Medical technology portfolio company Medovex said today it won CE Mark approval in the European Union for its DenerveX spinal denervation treatment system designed to treat facet joint syndrome. The DenerveX system uses a slowly rotating burr to remove targeted facet joint synovial membrane and radiofrequency ablation technology to destroy tissue and denude any residual nervous and synovial membrane on the joint, effectively removing sensory tissue from it, the Atlanta-based company said. “We are clearly pleased to have accomplished this important milestone not just for our shareholders, but for all of those suffering from often debilitating lower back pain associated with facet joint syndrome.
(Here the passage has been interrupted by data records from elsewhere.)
/-- An accepted AXLE_SPEED (R84 to R89, R101 to R103, R28, R127). At a discontinuity the reference speed is re-seeded
and no creep formed, at a continuous sample it follows the supplying axles within its steps, heat is updated, and every
axle is judged; motion above 300 sc ends MAINTENANCE and any speed a calibration; the entries take effect in ascending
axle number, SLIDING and LOCKED with attention, trigger, lowered adhesion estimate and restarted timer; and one hand-off
follows, which asks for a re-emission when a slide limit lies below an effort last emitted. The model's choices: a forward
before the consumer (log entry 10), heat, motion and abort in that order and the efforts last emitted as the sample was
taken (log entry 11), MAINT_MOTION raised with the part already in ACTIVE (log entry 46), limits kept within the unlimited value (log entry 15), and no hand-off without a change or a request
(log entry 16). -/
def Obligations.SpeedSampleTaken : Prop :=
  (∀ (s : State) (x : SourceRecord) (dest seq : U8) (time : U16) (speeds : PerAxle U16) (valid : U8) (m : Mark),
    x.role = .speed → Accepts s x dest seq (SpeedPayload.bytes ⟨time, speeds, valid⟩) m → s.noHeld →
    let s0 := s.accepted x dest seq (SpeedPayload.bytes ⟨time, speeds, valid⟩) m
    let v := fun (a : Axle) => if valid.getLsbD a.bit then some (min 16000 (speeds.get a).toNat) else none
    let some' := Axle.all.filter (fun a => (v a).isSome)
    let top := fun (l : List Axle) => (l.map (fun a => (v a).getD 0)).foldl max 0
    let moved := fun (u : State) =>
      if s.control.partState = .maintenance ∧ 300 < u.slide.vref then
        (u.leaveMaintenance.withPartState .active).takeTrigger .maintMotion
      else if 0 < u.slide.vref then u.abortCalibration false
      else u
    let last := s.builder.last.cmd.efforts
    let asks := fun (u : State) => Axle.all.any (fun a => (u.slide.axles.get a).limit < u.builder.last.cmd.efforts.get a)
    let does := fun s5 => ∃ t, exec (.axleSpeed dest seq time speeds valid) s = .next t ∧ Reported s5 t
    let step := s.slide.lastSampleTime.map (fun t0 => (time - t0).toNat)
    (step = none ∨ step = some 0 ∨ (∃ dt, step = some dt ∧ 200 < dt) →
      let s2 :=
        moved
          { s0 with
            slide :=
              { s0.slide with
                vref := top some', lastSampleTime := some time
                axles := PerAxle.ofFn (fun a =>
                  { s.slide.axles.get a with speed := v a, creep := none, relCreep := none }) } }
      does (s2.handOff [] (asks s2)))
    ∧ (∀ dt, step = some dt → 1 ≤ dt → dt ≤ 200 →
        let dec := s.tbl.adhesion.dRef.toNat * dt / 1000
        let acc := s.tbl.adhesion.aRef.toNat * dt / 1000
        let inState := some'.filter (fun a =>
          (s.slide.axles.get a).state = .adhered || (s.slide.axles.get a).state = .suspect
            || (s.slide.axles.get a).state = .recovering)
        let supplying := if inState.isEmpty then some' else inState
        let vref :=
          if some'.isEmpty then s.slide.vref - dec
          else max (s.slide.vref - dec) (min (top supplying) (s.slide.vref + acc))
        let s1 := State.heatUpdate dt { s0 with slide := { s0.slide with vref := vref, lastSampleTime := some time } }
        let s2 := moved s1
        let judged := PerAxle.ofFn (fun a =>
          (s.slide.axles.get a).judge ⟨s.tbl.adhesion, s.tbl.unlimited a, last.get a, vref, s.time⟩ (v a))
        let changed := Axle.all.filter (fun a => (judged.get a).state != (s.slide.axles.get a).state)
        let s3 :=
          changed.foldl (fun u a => u.entryConsequences a (judged.get a).state)
            { s2 with slide := { s2.slide with axles := judged } }
        does (s3.handOff changed (asks s3))))
  ∧ ∀ (s : State) (a : Axle) (st : SlideState),
    let s1 := { s with slide := { s.slide with attention := s.slide.attention.set a true } }
    let lowered := fun (u : State) =>
      let est := max u.tbl.adhesion.aMin.toNat (u.slide.aEst - u.tbl.adhesion.stepDown.toNat)
      let u1 := { u with slide := { u.slide with aEst := est, recoveryDeadline := u.time + 1000 } }
      if est = u.tbl.adhesion.aMin.toNat then u1.setFlag .adhesionLow else u1
    s.entryConsequences a st =
      match st with
      | .sliding => lowered (s1.takeTrigger .slideEntry)
      | .locked => lowered ((s1.setFlag .lockDetected).takeTrigger .lockDetected)
      | .sensorLost => s1
      | _ => s
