-- ==== Sys2Proof/Laws/State.lean ====
section
/-!
SUPPORT. Field lemmas of the state's updates, by rfl: what each leaves and what it writes. Later proofs need not
unfold a record update. First the reads of the per-axle, per-truck and per-port values.
-/

namespace Sys2Proof

@[simp] theorem PerAxle.get_ofFn {α : Type} (f : Axle → α) (a : Axle) : (PerAxle.ofFn f).get a = f a := by
  cases a <;> rfl
@[simp] theorem PerAxle.get_const {α : Type} (x : α) (a : Axle) : (PerAxle.const x).get a = x := by
  cases a <;> rfl
theorem PerAxle.get_set {α : Type} (v : PerAxle α) (a b : Axle) (x : α) :
    (v.set a x).get b = if a = b then x else v.get b := by
  cases a <;> cases b <;> rfl
@[simp] theorem PerAxle.get_set_self {α : Type} (v : PerAxle α) (a : Axle) (x : α) : (v.set a x).get a = x := by
  simp [PerAxle.get_set]
theorem PerAxle.get_set_other {α : Type} (v : PerAxle α) {a b : Axle} (x : α) (h : a ≠ b) :
    (v.set a x).get b = v.get b := by
  simp [PerAxle.get_set, h]
theorem PerAxle.ext_get {α : Type} {v w : PerAxle α} (h : ∀ a, v.get a = w.get a) : v = w := by
  have h1 := h .e1; have h2 := h .e2; have h3 := h .e3
  have h4 := h .e4; have h5 := h .e5; have h6 := h .e6
  cases v; cases w; simp_all [PerAxle.get]
@[simp] theorem PerTruck.get_ofFn {α : Type} (f : Truck → α) (k : Truck) : (PerTruck.ofFn f).get k = f k := by
  cases k <;> rfl
theorem PerTruck.get_set {α : Type} (v : PerTruck α) (j k : Truck) (x : α) :
    (v.set j x).get k = if j = k then x else v.get k := by
  cases j <;> cases k <;> rfl
@[simp] theorem PerTruck.get_set_self {α : Type} (v : PerTruck α) (k : Truck) (x : α) : (v.set k x).get k = x := by
  simp [PerTruck.get_set]
theorem PerPort.get_set {α : Type} (v : PerPort α) (p q : Port) (x : α) :
    (v.set p x).get q = if p = q then x else v.get q := by
  cases p <;> cases q <;> rfl
@[simp] theorem PerPort.get_set_self {α : Type} (v : PerPort α) (p : Port) (x : α) : (v.set p x).get p = x := by
  simp [PerPort.get_set]
@[simp] theorem PerPort.set_get {α : Type} (v : PerPort α) (p : Port) : v.set p (v.get p) = v := by
  cases p <;> rfl

end Sys2Proof

namespace Sys2Proof.Machine


/-! `State.withPort` -/

@[simp] theorem State.withPort_pending (s : State) (p : Port) (q : PortState) :
    (s.withPort p q).pending = s.pending := rfl
@[simp] theorem State.withPort_phase (s : State) (p : Port) (q : PortState) : (s.withPort p q).phase = s.phase := rfl
@[simp] theorem State.withPort_time (s : State) (p : Port) (q : PortState) : (s.withPort p q).time = s.time := rfl
@[simp] theorem State.withPort_sources (s : State) (p : Port) (q : PortState) :
    (s.withPort p q).sources = s.sources := rfl
@[simp] theorem State.withPort_control (s : State) (p : Port) (q : PortState) :
    (s.withPort p q).control = s.control := rfl
@[simp] theorem State.withPort_capability (s : State) (p : Port) (q : PortState) :
    (s.withPort p q).capability = s.capability := rfl
@[simp] theorem State.withPort_blender (s : State) (p : Port) (q : PortState) :
    (s.withPort p q).blender = s.blender := rfl
@[simp] theorem State.withPort_slide (s : State) (p : Port) (q : PortState) : (s.withPort p q).slide = s.slide := rfl
@[simp] theorem State.withPort_builder (s : State) (p : Port) (q : PortState) :
    (s.withPort p q).builder = s.builder := rfl
@[simp] theorem State.withPort_tables (s : State) (p : Port) (q : PortState) :
    (s.withPort p q).tables = s.tables := rfl
@[simp] theorem State.withPort_capture (s : State) (p : Port) (q : PortState) :
    (s.withPort p q).capture = s.capture := rfl
@[simp] theorem State.withPort_store (s : State) (p : Port) (q : PortState) : (s.withPort p q).store = s.store := rfl
@[simp] theorem State.withPort_orders (s : State) (p : Port) (q : PortState) :
    (s.withPort p q).orders = s.orders := rfl
@[simp] theorem State.withPort_ports (s : State) (p : Port) (q : PortState) :
    (s.withPort p q).ports = s.ports.set p q := rfl

/-! `State.setFlag` -/

@[simp] theorem State.setFlag_pending (s : State) (f : Flag) : (s.setFlag f).pending = s.pending := rfl
@[simp] theorem State.setFlag_phase (s : State) (f : Flag) : (s.setFlag f).phase = s.phase := rfl
@[simp] theorem State.setFlag_time (s : State) (f : Flag) : (s.setFlag f).time = s.time := rfl
@[simp] theorem State.setFlag_ports (s : State) (f : Flag) : (s.setFlag f).ports = s.ports := rfl
@[simp] theorem State.setFlag_sources (s : State) (f : Flag) : (s.setFlag f).sources = s.sources := rfl
@[simp] theorem State.setFlag_control (s : State) (f : Flag) : (s.setFlag f).control = s.control := rfl
@[simp] theorem State.setFlag_capability (s : State) (f : Flag) : (s.setFlag f).capability = s.capability := rfl
@[simp] theorem State.setFlag_blender (s : State) (f : Flag) : (s.setFlag f).blender = s.blender := rfl
@[simp] theorem State.setFlag_slide (s : State) (f : Flag) : (s.setFlag f).slide = s.slide := rfl
@[simp] theorem State.setFlag_builder (s : State) (f : Flag) : (s.setFlag f).builder = s.builder := rfl
@[simp] theorem State.setFlag_tables (s : State) (f : Flag) : (s.setFlag f).tables = s.tables := rfl
@[simp] theorem State.setFlag_capture (s : State) (f : Flag) : (s.setFlag f).capture = s.capture := rfl
@[simp] theorem State.setFlag_store (s : State) (f : Flag) : (s.setFlag f).store = s.store := rfl
@[simp] theorem State.setFlag_slot (s : State) (f : Flag) : (s.setFlag f).orders.slot = s.orders.slot := rfl
@[simp] theorem State.setFlag_positions (s : State) (f : Flag) :
    (s.setFlag f).orders.positions = s.orders.positions := rfl
@[simp] theorem State.setFlag_faults (s : State) (f : Flag) :
    (s.setFlag f).orders.faults = raiseIn s.orders.faults f := rfl
@[simp] theorem State.setFlag_statusDeadline (s : State) (f : Flag) :
    (s.setFlag f).orders.statusDeadline = s.orders.statusDeadline := rfl
@[simp] theorem State.setFlag_restarts (s : State) (f : Flag) :
    (s.setFlag f).orders.restarts = s.orders.restarts := rfl
@[simp] theorem State.setFlag_restarting (s : State) (f : Flag) :
    (s.setFlag f).orders.restarting = s.orders.restarting := rfl
@[simp] theorem State.setFlag_nextPid (s : State) (f : Flag) : (s.setFlag f).orders.nextPid = s.orders.nextPid := rfl
@[simp] theorem State.setFlag_reported (s : State) (f : Flag) :
    (s.setFlag f).orders.reported = s.orders.reported := rfl

/-! `State.setFlagIf` -/

@[simp] theorem State.setFlagIf_pending (s : State) (c : Bool) (f : Flag) :
    (s.setFlagIf c f).pending = s.pending := by cases c <;> rfl
@[simp] theorem State.setFlagIf_phase (s : State) (c : Bool) (f : Flag) :
    (s.setFlagIf c f).phase = s.phase := by cases c <;> rfl
@[simp] theorem State.setFlagIf_time (s : State) (c : Bool) (f : Flag) :
    (s.setFlagIf c f).time = s.time := by cases c <;> rfl
@[simp] theorem State.setFlagIf_ports (s : State) (c : Bool) (f : Flag) :
    (s.setFlagIf c f).ports = s.ports := by cases c <;> rfl
@[simp] theorem State.setFlagIf_sources (s : State) (c : Bool) (f : Flag) :
    (s.setFlagIf c f).sources = s.sources := by cases c <;> rfl
@[simp] theorem State.setFlagIf_control (s : State) (c : Bool) (f : Flag) :
    (s.setFlagIf c f).control = s.control := by cases c <;> rfl
@[simp] theorem State.setFlagIf_capability (s : State) (c : Bool) (f : Flag) :
    (s.setFlagIf c f).capability = s.capability := by cases c <;> rfl
@[simp] theorem State.setFlagIf_blender (s : State) (c : Bool) (f : Flag) :
    (s.setFlagIf c f).blender = s.blender := by cases c <;> rfl
@[simp] theorem State.setFlagIf_slide (s : State) (c : Bool) (f : Flag) :
    (s.setFlagIf c f).slide = s.slide := by cases c <;> rfl
@[simp] theorem State.setFlagIf_builder (s : State) (c : Bool) (f : Flag) :
    (s.setFlagIf c f).builder = s.builder := by cases c <;> rfl
@[simp] theorem State.setFlagIf_tables (s : State) (c : Bool) (f : Flag) :
    (s.setFlagIf c f).tables = s.tables := by cases c <;> rfl
@[simp] theorem State.setFlagIf_capture (s : State) (c : Bool) (f : Flag) :
    (s.setFlagIf c f).capture = s.capture := by cases c <;> rfl
@[simp] theorem State.setFlagIf_store (s : State) (c : Bool) (f : Flag) :
    (s.setFlagIf c f).store = s.store := by cases c <;> rfl
@[simp] theorem State.setFlagIf_slot (s : State) (c : Bool) (f : Flag) :
    (s.setFlagIf c f).orders.slot = s.orders.slot := by cases c <;> rfl
@[simp] theorem State.setFlagIf_positions (s : State) (c : Bool) (f : Flag) :
    (s.setFlagIf c f).orders.positions = s.orders.positions := by cases c <;> rfl
@[simp] theorem State.setFlagIf_faults (s : State) (c : Bool) (f : Flag) :
    (s.setFlagIf c f).orders.faults = if c then raiseIn s.orders.faults f else s.orders.faults := by cases c <;> rfl
@[simp] theorem State.setFlagIf_statusDeadline (s : State) (c : Bool) (f : Flag) :
    (s.setFlagIf c f).orders.statusDeadline = s.orders.statusDeadline := by cases c <;> rfl
@[simp] theorem State.setFlagIf_restarts (s : State) (c : Bool) (f : Flag) :
    (s.setFlagIf c f).orders.restarts = s.orders.restarts := by cases c <;> rfl
@[simp] theorem State.setFlagIf_restarting (s : State) (c : Bool) (f : Flag) :
    (s.setFlagIf c f).orders.restarting = s.orders.restarting := by cases c <;> rfl
@[simp] theorem State.setFlagIf_nextPid (s : State) (c : Bool) (f : Flag) :
    (s.setFlagIf c f).orders.nextPid = s.orders.nextPid := by cases c <;> rfl
@[simp] theorem State.setFlagIf_reported (s : State) (c : Bool) (f : Flag) :
    (s.setFlagIf c f).orders.reported = s.orders.reported := by cases c <;> rfl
The CE Mark indicates a product’s compliance with applicable EU regulations and enables the commercialization of the DenerveX System in European countries. We look forward to initiating sales in the future through our already established international distribution network being able to offer surgeons, pain management specialists and patients an alternative, more cost effective and less invasive treatment option to the current surgical forms of treatment. The CE Mark is clearly the most significant milestone achieved in the company’s history to date,” prez & COO Patrick Kullmann said in a prepared statement. The system consists of a DenerveX device kit with a single use medical device and a DenerveX Pro-40 power generator, Medovex said. “Design, develo...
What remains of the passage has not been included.